### What you need to do
Return, word for word, only the lines of the data below that lie between the line with "terms refused; words" and the line with "def boot (w", those two lines included.

### Information given
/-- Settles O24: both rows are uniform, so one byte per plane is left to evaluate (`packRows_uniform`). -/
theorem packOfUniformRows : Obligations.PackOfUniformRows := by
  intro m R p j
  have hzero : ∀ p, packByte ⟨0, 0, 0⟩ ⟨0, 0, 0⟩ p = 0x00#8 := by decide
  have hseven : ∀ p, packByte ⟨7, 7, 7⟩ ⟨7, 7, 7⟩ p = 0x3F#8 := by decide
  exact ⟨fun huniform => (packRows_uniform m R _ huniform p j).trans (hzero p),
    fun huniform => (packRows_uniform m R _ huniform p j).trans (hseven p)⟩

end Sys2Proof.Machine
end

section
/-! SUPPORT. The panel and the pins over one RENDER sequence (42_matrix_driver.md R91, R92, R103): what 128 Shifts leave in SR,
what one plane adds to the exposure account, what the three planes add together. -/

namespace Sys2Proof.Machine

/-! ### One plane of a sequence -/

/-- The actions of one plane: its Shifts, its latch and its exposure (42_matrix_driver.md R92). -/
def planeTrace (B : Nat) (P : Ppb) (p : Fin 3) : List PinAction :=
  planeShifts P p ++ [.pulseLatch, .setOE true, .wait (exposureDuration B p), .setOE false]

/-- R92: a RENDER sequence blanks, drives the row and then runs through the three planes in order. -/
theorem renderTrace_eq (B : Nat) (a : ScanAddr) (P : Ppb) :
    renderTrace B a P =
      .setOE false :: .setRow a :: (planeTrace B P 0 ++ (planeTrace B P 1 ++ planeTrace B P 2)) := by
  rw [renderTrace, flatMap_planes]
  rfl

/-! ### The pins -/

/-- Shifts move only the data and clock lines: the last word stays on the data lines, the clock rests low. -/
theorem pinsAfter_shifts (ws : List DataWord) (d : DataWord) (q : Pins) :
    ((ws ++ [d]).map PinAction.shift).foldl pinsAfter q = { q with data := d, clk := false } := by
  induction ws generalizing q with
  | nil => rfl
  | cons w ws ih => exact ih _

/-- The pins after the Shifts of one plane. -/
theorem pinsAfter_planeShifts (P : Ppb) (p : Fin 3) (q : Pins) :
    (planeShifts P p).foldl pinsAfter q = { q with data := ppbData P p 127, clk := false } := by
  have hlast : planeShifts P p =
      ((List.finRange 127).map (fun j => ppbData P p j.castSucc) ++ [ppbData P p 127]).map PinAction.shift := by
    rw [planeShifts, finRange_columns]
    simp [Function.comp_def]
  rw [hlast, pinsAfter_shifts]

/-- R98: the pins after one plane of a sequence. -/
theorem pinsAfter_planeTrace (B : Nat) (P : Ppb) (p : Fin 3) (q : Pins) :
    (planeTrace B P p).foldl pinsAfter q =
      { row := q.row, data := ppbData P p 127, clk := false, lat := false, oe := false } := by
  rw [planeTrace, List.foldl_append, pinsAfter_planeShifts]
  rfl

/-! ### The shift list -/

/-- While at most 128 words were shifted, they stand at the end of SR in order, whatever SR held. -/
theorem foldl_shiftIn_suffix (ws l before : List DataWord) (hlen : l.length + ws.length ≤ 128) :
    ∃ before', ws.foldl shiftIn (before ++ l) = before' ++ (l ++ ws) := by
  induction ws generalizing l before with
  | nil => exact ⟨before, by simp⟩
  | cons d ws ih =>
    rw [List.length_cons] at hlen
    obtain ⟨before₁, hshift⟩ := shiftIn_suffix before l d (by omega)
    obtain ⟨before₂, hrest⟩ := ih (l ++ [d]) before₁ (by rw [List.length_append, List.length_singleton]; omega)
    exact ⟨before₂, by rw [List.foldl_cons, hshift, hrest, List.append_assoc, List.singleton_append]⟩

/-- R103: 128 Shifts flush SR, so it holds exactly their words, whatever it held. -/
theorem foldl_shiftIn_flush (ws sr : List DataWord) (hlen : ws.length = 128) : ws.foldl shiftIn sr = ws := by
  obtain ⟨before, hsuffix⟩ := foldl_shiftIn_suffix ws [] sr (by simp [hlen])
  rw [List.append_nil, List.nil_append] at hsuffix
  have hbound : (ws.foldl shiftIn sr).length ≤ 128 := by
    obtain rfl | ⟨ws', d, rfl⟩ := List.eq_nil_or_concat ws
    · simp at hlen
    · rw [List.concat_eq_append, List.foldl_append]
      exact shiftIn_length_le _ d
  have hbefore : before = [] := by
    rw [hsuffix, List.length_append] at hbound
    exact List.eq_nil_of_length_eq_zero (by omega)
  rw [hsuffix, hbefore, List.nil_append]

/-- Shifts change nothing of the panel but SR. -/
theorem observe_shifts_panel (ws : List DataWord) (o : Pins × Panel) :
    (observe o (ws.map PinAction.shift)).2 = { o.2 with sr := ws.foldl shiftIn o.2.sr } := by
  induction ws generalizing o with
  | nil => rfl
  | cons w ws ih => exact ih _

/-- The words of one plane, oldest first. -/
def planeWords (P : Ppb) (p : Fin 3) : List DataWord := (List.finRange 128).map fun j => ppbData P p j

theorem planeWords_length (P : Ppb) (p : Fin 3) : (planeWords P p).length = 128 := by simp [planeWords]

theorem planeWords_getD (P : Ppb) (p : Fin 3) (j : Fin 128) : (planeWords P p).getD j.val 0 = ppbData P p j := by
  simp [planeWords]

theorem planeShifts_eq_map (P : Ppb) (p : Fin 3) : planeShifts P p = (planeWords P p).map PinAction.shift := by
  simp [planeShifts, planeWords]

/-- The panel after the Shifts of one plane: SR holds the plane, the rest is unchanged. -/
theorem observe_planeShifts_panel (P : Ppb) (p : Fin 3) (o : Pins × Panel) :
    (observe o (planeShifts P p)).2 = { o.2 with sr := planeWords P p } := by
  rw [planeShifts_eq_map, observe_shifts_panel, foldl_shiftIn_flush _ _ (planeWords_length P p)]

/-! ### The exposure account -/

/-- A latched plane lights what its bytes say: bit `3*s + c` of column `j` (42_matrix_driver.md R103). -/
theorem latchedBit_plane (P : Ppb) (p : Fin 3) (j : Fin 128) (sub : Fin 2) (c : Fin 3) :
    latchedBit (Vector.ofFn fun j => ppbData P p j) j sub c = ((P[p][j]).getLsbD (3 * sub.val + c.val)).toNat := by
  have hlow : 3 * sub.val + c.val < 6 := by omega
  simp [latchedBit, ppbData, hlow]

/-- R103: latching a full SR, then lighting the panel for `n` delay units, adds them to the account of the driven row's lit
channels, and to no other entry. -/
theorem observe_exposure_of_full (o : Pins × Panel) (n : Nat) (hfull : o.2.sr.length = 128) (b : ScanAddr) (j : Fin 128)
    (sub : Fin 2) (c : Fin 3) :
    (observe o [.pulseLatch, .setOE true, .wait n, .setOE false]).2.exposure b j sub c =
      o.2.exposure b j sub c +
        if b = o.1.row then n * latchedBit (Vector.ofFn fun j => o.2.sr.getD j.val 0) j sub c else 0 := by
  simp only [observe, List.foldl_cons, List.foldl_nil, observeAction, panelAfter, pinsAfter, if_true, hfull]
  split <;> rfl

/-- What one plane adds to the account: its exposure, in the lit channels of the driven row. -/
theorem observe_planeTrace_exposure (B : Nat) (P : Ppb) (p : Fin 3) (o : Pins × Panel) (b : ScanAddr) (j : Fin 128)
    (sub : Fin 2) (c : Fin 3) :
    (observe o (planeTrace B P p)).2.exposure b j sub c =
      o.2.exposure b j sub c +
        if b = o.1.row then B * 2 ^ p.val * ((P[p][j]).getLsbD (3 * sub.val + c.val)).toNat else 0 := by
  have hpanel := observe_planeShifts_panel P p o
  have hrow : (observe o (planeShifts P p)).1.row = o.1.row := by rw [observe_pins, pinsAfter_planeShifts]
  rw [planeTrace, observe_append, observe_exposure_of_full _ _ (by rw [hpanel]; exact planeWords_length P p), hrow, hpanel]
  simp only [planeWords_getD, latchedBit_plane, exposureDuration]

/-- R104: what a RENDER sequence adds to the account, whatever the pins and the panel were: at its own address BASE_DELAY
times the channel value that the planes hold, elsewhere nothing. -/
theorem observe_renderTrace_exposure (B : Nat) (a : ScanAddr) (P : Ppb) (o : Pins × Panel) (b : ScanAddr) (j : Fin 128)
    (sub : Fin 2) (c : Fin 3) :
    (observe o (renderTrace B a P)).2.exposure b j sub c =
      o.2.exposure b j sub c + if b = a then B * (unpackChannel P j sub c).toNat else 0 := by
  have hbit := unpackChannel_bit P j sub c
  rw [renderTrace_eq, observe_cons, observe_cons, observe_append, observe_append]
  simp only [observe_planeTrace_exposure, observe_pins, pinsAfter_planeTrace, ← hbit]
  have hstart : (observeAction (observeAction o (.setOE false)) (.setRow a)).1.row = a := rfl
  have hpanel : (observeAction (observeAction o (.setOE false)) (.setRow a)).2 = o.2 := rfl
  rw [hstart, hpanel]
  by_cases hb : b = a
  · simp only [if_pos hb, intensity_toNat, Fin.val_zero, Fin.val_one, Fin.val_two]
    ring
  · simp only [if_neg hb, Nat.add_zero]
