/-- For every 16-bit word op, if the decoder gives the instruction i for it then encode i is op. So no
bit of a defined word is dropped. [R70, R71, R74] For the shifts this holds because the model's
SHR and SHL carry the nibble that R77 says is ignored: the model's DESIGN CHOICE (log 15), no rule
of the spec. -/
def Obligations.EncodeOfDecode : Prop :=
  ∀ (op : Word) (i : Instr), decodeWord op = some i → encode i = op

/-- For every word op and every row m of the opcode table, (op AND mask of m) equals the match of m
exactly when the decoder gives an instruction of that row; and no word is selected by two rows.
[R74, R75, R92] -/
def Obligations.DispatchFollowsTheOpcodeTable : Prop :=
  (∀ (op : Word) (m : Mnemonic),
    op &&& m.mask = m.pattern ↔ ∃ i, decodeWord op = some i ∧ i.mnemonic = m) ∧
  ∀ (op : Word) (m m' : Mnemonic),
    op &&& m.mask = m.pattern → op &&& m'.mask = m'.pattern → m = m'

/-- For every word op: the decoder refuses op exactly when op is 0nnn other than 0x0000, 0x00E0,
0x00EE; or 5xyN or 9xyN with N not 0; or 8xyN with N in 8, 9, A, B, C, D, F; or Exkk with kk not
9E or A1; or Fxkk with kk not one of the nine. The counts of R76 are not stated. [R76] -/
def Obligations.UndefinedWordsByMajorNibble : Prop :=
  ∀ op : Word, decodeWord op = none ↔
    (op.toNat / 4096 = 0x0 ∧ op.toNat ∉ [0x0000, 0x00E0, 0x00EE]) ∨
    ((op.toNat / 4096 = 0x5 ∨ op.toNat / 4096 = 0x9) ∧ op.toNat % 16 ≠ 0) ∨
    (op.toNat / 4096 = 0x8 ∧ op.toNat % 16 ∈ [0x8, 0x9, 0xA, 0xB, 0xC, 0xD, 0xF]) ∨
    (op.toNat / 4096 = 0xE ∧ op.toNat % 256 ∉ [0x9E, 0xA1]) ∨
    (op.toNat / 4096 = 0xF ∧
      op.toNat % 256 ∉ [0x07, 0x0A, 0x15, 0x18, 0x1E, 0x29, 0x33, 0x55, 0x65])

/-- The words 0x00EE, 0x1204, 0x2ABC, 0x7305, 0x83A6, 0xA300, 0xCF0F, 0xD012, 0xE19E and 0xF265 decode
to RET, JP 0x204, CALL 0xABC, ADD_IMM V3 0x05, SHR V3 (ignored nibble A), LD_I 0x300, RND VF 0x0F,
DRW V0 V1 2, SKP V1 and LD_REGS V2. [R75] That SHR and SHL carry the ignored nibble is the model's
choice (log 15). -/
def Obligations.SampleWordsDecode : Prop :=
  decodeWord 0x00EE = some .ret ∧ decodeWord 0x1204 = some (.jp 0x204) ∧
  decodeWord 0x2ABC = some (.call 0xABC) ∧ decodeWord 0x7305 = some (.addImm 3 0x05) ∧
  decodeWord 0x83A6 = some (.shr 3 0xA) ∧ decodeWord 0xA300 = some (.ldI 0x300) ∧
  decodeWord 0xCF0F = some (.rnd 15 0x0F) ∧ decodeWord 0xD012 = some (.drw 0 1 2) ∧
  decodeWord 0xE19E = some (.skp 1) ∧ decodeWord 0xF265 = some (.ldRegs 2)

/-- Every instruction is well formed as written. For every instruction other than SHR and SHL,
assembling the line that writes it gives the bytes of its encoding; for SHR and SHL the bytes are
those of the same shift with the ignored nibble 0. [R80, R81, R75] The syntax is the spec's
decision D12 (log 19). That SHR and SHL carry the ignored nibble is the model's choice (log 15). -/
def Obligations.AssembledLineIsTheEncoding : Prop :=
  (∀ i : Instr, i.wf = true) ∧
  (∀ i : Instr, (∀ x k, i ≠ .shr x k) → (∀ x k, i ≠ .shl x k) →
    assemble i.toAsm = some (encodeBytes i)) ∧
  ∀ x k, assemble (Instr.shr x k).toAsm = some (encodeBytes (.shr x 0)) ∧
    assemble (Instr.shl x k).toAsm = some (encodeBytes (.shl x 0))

---

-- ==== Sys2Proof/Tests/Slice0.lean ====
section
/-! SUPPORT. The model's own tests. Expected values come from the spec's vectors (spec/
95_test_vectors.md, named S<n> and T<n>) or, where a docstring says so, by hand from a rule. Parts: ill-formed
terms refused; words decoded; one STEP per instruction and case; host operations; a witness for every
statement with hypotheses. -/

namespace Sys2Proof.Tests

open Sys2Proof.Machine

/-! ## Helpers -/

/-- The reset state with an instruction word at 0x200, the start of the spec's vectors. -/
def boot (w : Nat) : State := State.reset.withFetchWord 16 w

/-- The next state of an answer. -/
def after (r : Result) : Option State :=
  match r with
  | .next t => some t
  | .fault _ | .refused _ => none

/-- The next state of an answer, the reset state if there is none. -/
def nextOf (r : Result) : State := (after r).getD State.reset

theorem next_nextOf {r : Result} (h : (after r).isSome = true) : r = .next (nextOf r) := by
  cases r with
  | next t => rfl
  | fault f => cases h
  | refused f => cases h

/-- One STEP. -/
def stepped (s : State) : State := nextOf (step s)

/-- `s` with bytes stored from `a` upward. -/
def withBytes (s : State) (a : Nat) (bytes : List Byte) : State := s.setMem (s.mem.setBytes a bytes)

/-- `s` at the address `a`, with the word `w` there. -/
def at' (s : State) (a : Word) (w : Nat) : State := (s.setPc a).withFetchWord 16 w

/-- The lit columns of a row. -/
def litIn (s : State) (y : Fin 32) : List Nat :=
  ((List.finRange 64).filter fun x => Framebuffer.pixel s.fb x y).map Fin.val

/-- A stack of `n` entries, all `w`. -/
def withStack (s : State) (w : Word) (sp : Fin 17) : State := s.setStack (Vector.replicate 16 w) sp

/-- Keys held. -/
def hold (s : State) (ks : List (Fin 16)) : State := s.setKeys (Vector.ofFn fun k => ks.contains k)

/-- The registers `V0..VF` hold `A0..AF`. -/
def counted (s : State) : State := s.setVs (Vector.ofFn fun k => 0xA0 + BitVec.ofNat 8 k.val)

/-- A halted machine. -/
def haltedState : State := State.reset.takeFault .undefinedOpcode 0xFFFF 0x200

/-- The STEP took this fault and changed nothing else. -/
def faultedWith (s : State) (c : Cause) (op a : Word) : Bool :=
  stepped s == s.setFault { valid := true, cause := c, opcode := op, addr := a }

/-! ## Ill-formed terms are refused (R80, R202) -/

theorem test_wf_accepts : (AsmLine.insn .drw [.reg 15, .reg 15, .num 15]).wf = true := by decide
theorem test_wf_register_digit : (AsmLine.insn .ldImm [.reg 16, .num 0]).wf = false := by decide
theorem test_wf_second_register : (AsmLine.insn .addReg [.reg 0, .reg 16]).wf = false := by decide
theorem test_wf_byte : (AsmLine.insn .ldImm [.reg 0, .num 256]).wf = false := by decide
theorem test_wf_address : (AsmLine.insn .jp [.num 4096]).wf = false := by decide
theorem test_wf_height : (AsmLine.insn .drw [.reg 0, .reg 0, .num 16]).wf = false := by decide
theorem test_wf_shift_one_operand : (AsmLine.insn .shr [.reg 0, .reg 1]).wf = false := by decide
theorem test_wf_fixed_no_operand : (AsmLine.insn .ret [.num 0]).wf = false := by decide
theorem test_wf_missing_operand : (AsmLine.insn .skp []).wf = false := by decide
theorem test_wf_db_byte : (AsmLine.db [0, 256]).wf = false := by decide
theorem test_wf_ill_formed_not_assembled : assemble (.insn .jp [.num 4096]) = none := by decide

### Exercise output
terms refused; words decoded; one STEP per instruction and case; host operations; a witness for every
statement with hypotheses. -/

namespace Sys2Proof.Tests

open Sys2Proof.Machine

/-! ## Helpers -/

/-- The reset state with an instruction word at 0x200, the start of the spec's vectors. -/
def boot (w : Nat) : State := State.reset.withFetchWord 16 w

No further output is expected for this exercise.